BEGIN Data shown

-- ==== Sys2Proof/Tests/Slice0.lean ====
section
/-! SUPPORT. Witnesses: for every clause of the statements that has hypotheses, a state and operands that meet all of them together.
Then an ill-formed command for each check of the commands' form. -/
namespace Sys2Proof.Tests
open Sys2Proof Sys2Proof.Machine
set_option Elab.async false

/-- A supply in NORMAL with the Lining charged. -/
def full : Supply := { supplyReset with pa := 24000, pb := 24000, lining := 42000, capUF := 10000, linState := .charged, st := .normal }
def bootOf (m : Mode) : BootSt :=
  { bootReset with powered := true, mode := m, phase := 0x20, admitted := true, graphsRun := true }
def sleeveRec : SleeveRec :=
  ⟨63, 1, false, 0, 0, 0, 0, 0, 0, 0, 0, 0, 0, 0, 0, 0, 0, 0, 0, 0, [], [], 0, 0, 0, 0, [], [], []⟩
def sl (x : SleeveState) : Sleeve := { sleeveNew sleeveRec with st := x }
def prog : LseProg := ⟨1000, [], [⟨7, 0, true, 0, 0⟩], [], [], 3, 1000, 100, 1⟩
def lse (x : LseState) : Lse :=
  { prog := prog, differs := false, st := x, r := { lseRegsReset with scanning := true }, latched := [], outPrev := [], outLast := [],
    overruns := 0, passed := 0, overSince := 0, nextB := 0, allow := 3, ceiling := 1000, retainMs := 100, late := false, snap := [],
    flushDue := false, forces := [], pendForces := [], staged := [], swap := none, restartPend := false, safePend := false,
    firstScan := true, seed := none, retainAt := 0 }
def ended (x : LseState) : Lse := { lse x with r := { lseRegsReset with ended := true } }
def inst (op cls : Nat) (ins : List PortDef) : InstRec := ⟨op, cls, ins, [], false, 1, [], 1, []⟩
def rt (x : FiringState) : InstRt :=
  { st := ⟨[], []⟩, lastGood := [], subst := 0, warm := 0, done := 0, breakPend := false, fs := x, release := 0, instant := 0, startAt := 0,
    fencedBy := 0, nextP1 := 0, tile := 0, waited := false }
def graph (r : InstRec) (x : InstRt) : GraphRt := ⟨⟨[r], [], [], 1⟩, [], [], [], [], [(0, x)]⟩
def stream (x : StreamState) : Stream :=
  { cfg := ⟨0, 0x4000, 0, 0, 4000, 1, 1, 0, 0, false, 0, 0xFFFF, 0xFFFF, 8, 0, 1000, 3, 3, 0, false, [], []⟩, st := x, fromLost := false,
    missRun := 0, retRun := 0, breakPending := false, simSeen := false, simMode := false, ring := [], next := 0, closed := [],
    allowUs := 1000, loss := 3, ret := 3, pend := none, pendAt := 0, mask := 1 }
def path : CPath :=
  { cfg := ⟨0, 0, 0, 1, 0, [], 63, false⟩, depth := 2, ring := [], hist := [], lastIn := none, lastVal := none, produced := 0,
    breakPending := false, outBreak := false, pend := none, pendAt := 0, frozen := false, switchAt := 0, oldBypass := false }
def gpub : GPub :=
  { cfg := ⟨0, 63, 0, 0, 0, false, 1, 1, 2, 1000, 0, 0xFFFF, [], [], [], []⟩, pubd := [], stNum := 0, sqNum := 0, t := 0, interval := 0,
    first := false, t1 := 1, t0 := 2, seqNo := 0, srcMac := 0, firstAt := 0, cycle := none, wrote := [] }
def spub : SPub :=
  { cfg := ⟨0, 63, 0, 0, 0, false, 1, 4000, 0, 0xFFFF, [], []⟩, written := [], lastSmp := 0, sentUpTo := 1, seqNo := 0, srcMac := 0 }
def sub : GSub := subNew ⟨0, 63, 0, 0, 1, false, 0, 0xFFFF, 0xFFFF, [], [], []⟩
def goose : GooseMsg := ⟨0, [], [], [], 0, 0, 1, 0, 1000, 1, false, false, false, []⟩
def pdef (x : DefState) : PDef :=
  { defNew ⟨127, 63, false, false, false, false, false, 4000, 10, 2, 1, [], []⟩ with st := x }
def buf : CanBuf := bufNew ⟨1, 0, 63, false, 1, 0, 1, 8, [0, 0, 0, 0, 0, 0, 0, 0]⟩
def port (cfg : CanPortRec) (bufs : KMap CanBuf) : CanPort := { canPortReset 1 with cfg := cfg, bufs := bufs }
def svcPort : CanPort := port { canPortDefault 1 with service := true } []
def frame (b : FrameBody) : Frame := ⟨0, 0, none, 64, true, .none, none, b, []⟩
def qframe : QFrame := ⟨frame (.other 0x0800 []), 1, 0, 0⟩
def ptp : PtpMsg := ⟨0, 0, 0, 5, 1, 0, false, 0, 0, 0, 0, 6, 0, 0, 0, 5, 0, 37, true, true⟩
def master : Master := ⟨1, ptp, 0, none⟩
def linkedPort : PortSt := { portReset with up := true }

END Data shown

▶ Exercise details
Each line above must be returned exactly as written.

▶ Answer below
-- ==== Sys2Proof/Tests/Slice0.lean ====
section
/-! SUPPORT. Witnesses: for every clause of the statements that has hypotheses, a state and operands that meet all of them together.
Then an ill-formed command for each check of the commands' form. -/
namespace Sys2Proof.Tests
open Sys2Proof Sys2Proof.Machine
set_option Elab.async false

/-- A supply in NORMAL with the Lining charged. -/
def full : Supply := { supplyReset with pa := 24000, pb := 24000, lining := 42000, capUF := 10000, linState := .charged, st := .normal }
def bootOf (m : Mode) : BootSt :=
  { bootReset with powered := true, mode := m, phase := 0x20, admitted := true, graphsRun := true }
def sleeveRec : SleeveRec :=
  ⟨63, 1, false, 0, 0, 0, 0, 0, 0, 0, 0, 0, 0, 0, 0, 0, 0, 0, 0, 0, [], [], 0, 0, 0, 0, [], [], []⟩
def sl (x : SleeveState) : Sleeve := { sleeveNew sleeveRec with st := x }
def prog : LseProg := ⟨1000, [], [⟨7, 0, true, 0, 0⟩], [], [], 3, 1000, 100, 1⟩
def lse (x : LseState) : Lse :=
  { prog := prog, differs := false, st := x, r := { lseRegsReset with scanning := true }, latched := [], outPrev := [], outLast := [],
    overruns := 0, passed := 0, overSince := 0, nextB := 0, allow := 3, ceiling := 1000, retainMs := 100, late := false, snap := [],
    flushDue := false, forces := [], pendForces := [], staged := [], swap := none, restartPend := false, safePend := false,
    firstScan := true, seed := none, retainAt := 0 }
def ended (x : LseState) : Lse := { lse x with r := { lseRegsReset with ended := true } }
def inst (op cls : Nat) (ins : List PortDef) : InstRec := ⟨op, cls, ins, [], false, 1, [], 1, []⟩
def rt (x : FiringState) : InstRt :=
  { st := ⟨[], []⟩, lastGood := [], subst := 0, warm := 0, done := 0, breakPend := false, fs := x, release := 0, instant := 0, startAt := 0,
    fencedBy := 0, nextP1 := 0, tile := 0, waited := false }
def graph (r : InstRec) (x : InstRt) : GraphRt := ⟨⟨[r], [], [], 1⟩, [], [], [], [], [(0, x)]⟩
def stream (x : StreamState) : Stream :=
  { cfg := ⟨0, 0x4000, 0, 0, 4000, 1, 1, 0, 0, false, 0, 0xFFFF, 0xFFFF, 8, 0, 1000, 3, 3, 0, false, [], []⟩, st := x, fromLost := false,
    missRun := 0, retRun := 0, breakPending := false, simSeen := false, simMode := false, ring := [], next := 0, closed := [],
    allowUs := 1000, loss := 3, ret := 3, pend := none, pendAt := 0, mask := 1 }
def path : CPath :=
  { cfg := ⟨0, 0, 0, 1, 0, [], 63, false⟩, depth := 2, ring := [], hist := [], lastIn := none, lastVal := none, produced := 0,
    breakPending := false, outBreak := false, pend := none, pendAt := 0, frozen := false, switchAt := 0, oldBypass := false }
def gpub : GPub :=
  { cfg := ⟨0, 63, 0, 0, 0, false, 1, 1, 2, 1000, 0, 0xFFFF, [], [], [], []⟩, pubd := [], stNum := 0, sqNum := 0, t := 0, interval := 0,
    first := false, t1 := 1, t0 := 2, seqNo := 0, srcMac := 0, firstAt := 0, cycle := none, wrote := [] }
def spub : SPub :=
  { cfg := ⟨0, 63, 0, 0, 0, false, 1, 4000, 0, 0xFFFF, [], []⟩, written := [], lastSmp := 0, sentUpTo := 1, seqNo := 0, srcMac := 0 }
def sub : GSub := subNew ⟨0, 63, 0, 0, 1, false, 0, 0xFFFF, 0xFFFF, [], [], []⟩
def goose : GooseMsg := ⟨0, [], [], [], 0, 0, 1, 0, 1000, 1, false, false, false, []⟩
def pdef (x : DefState) : PDef :=
  { defNew ⟨127, 63, false, false, false, false, false, 4000, 10, 2, 1, [], []⟩ with st := x }
def buf : CanBuf := bufNew ⟨1, 0, 63, false, 1, 0, 1, 8, [0, 0, 0, 0, 0, 0, 0, 0]⟩
def port (cfg : CanPortRec) (bufs : KMap CanBuf) : CanPort := { canPortReset 1 with cfg := cfg, bufs := bufs }
def svcPort : CanPort := port { canPortDefault 1 with service := true } []
def frame (b : FrameBody) : Frame := ⟨0, 0, none, 64, true, .none, none, b, []⟩
def qframe : QFrame := ⟨frame (.other 0x0800 []), 1, 0, 0⟩
def ptp : PtpMsg := ⟨0, 0, 0, 5, 1, 0, false, 0, 0, 0, 0, 6, 0, 0, 0, 5, 0, 37, true, true⟩
def master : Master := ⟨1, ptp, 0, none⟩
def linkedPort : PortSt := { portReset with up := true }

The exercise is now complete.